Work instructions: Below are records; say how many of their lines include the word "only", giving nothing but the number.
***** The records
-- ==== Sys2Proof/Laws/Encode.lean ====
section
/-! SUPPORT. The three formats of 30_encoding.md R71 as numbers, and the fields read back from them. -/

namespace Sys2Proof

theorem toNat_append_eq {m n : Nat} (a : BitVec m) (b : BitVec n) :
    (a ++ b).toNat = a.toNat * 2 ^ n + b.toNat := by
  rw [BitVec.toNat_append, ← Nat.shiftLeft_add_eq_or_of_lt b.isLt, Nat.shiftLeft_eq]

@[simp] theorem toNat_regBits (r : Reg) : (regBits r).toNat = r.val := rfl

theorem formNnn_toNat (op : Nibble) (nnn : Addr) :
    (formNnn op nnn).toNat = 4096 * op.toNat + nnn.toNat := by
  have := toNat_append_eq op nnn
  simp only [formNnn]; omega

theorem formXNn_toNat (op : Nibble) (x : Reg) (nn : Byte) :
    (formXNn op x nn).toNat = 4096 * op.toNat + 256 * x.val + nn.toNat := by
  have h1 := toNat_append_eq (op ++ regBits x) nn
  have h2 := toNat_append_eq op (regBits x)
  simp only [toNat_regBits] at h2
  simp only [formXNn]; omega

theorem formXYN_toNat (op : Nibble) (x y : Reg) (n : Nibble) :
    (formXYN op x y n).toNat = 4096 * op.toNat + 256 * x.val + 16 * y.val + n.toNat := by
  have h1 := toNat_append_eq (op ++ regBits x ++ regBits y) n
  have h2 := toNat_append_eq (op ++ regBits x) (regBits y)
  have h3 := toNat_append_eq op (regBits x)
  simp only [toNat_regBits] at h2 h3
  simp only [formXYN]; omega

/-! ### Fields as numbers -/

theorem opField_eq (w : Word) : opField w = w.toNat / 4096 := by
  have := w.isLt
  simp [opField, Nat.shiftRight_eq_div_pow]; omega

theorem xField_val (w : Word) : (xField w).val = w.toNat / 256 % 16 := by
  simp [xField, Nat.shiftRight_eq_div_pow]

theorem yField_val (w : Word) : (yField w).val = w.toNat / 16 % 16 := by
  simp [yField, Nat.shiftRight_eq_div_pow]

theorem nField_toNat (w : Word) : (nField w).toNat = w.toNat % 16 := by
  simp [nField]

theorem nnField_toNat (w : Word) : (nnField w).toNat = w.toNat % 256 := by
  simp [nnField]

theorem nnnField_toNat (w : Word) : (nnnField w).toNat = w.toNat % 4096 := by
  simp [nnnField]

/-! ### Fields of the formats -/

@[simp] theorem opField_formNnn (op : Nibble) (nnn : Addr) : opField (formNnn op nnn) = op.toNat := by
  have := nnn.isLt
  rw [opField_eq, formNnn_toNat]; omega

@[simp] theorem nnnField_formNnn (op : Nibble) (nnn : Addr) : nnnField (formNnn op nnn) = nnn := by
  have := nnn.isLt
  apply BitVec.eq_of_toNat_eq
  rw [nnnField_toNat, formNnn_toNat]; omega

@[simp] theorem opField_formXNn (op : Nibble) (x : Reg) (nn : Byte) :
    opField (formXNn op x nn) = op.toNat := by
  have := nn.isLt
  have := x.isLt
  rw [opField_eq, formXNn_toNat]; omega

@[simp] theorem xField_formXNn (op : Nibble) (x : Reg) (nn : Byte) :
    xField (formXNn op x nn) = x := by
  have := nn.isLt
  have := x.isLt
  apply Fin.ext
  rw [xField_val, formXNn_toNat]; omega

@[simp] theorem nnField_formXNn (op : Nibble) (x : Reg) (nn : Byte) :
    nnField (formXNn op x nn) = nn := by
  have := nn.isLt
  apply BitVec.eq_of_toNat_eq
  rw [nnField_toNat, formXNn_toNat]; omega

@[simp] theorem opField_formXYN (op : Nibble) (x y : Reg) (n : Nibble) :
    opField (formXYN op x y n) = op.toNat := by
  have := n.isLt
  have := x.isLt
  have := y.isLt
  rw [opField_eq, formXYN_toNat]; omega

@[simp] theorem xField_formXYN (op : Nibble) (x y : Reg) (n : Nibble) :
    xField (formXYN op x y n) = x := by
  have := n.isLt
  have := x.isLt
  have := y.isLt
  apply Fin.ext
  rw [xField_val, formXYN_toNat]; omega

@[simp] theorem yField_formXYN (op : Nibble) (x y : Reg) (n : Nibble) :
    yField (formXYN op x y n) = y := by
  have := n.isLt
  have := y.isLt
  apply Fin.ext
  rw [yField_val, formXYN_toNat]; omega

@[simp] theorem nField_formXYN (op : Nibble) (x y : Reg) (n : Nibble) :
    nField (formXYN op x y n) = n := by
  have := n.isLt
  apply BitVec.eq_of_toNat_eq
  rw [nField_toNat, formXYN_toNat]; omega

/-! ### The masks of the opcode map -/

theorem and_zero_field {n : Nat} (a : BitVec n) : a &&& 0 = 0 := BitVec.and_zero

theorem formNnn_and (op : Nibble) (nnn : Addr) : formNnn op nnn &&& 0xF000 = formNnn op 0 := by
  have h : (0xF000 : Word) = (0xF : Nibble) ++ (0 : Addr) := rfl
  have ho : op &&& 0xF = op := BitVec.and_allOnes
  rw [h, formNnn, BitVec.and_append, ho, and_zero_field, formNnn]

theorem formXNn_and (op : Nibble) (x : Reg) (nn : Byte) :
    formXNn op x nn &&& 0xF000 = formXNn op 0 0 := by
  have h : (0xF000 : Word) = (0xF : Nibble) ++ (0 : Nibble) ++ (0 : Byte) := rfl
  have ho : op &&& 0xF = op := BitVec.and_allOnes
  rw [h, formXNn, BitVec.and_append, BitVec.and_append, ho, and_zero_field, and_zero_field]
  rfl

theorem formXNn_and_low (op : Nibble) (x : Reg) (nn : Byte) :
    formXNn op x nn &&& 0xF0FF = formXNn op 0 nn := by
  have h : (0xF0FF : Word) = (0xF : Nibble) ++ (0 : Nibble) ++ (0xFF : Byte) := rfl
  have ho : op &&& 0xF = op := BitVec.and_allOnes
  have hn : nn &&& 0xFF = nn := BitVec.and_allOnes
  rw [h, formXNn, BitVec.and_append, BitVec.and_append, ho, hn, and_zero_field]
  rfl

theorem formXYN_and (op : Nibble) (x y : Reg) (n : Nibble) :
    formXYN op x y n &&& 0xF000 = formXYN op 0 0 0 := by
  have h : (0xF000 : Word) = (0xF : Nibble) ++ (0 : Nibble) ++ (0 : Nibble) ++ (0 : Nibble) := rfl
  have ho : op &&& 0xF = op := BitVec.and_allOnes
  rw [h, formXYN, BitVec.and_append, BitVec.and_append, BitVec.and_append, ho]
  simp only [and_zero_field]
  rfl

theorem formXYN_and_low (op : Nibble) (x y : Reg) (n : Nibble) :
    formXYN op x y n &&& 0xF00F = formXYN op 0 0 n := by
  have h : (0xF00F : Word) = (0xF : Nibble) ++ (0 : Nibble) ++ (0 : Nibble) ++ (0xF : Nibble) := rfl
  have ho : op &&& 0xF = op := BitVec.and_allOnes
  have hn : n &&& 0xF = n := BitVec.and_allOnes
  rw [h, formXYN, BitVec.and_append, BitVec.and_append, BitVec.and_append, ho, hn]
  simp only [and_zero_field]
  rfl

end Sys2Proof
end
**********
Response to the exercise: 7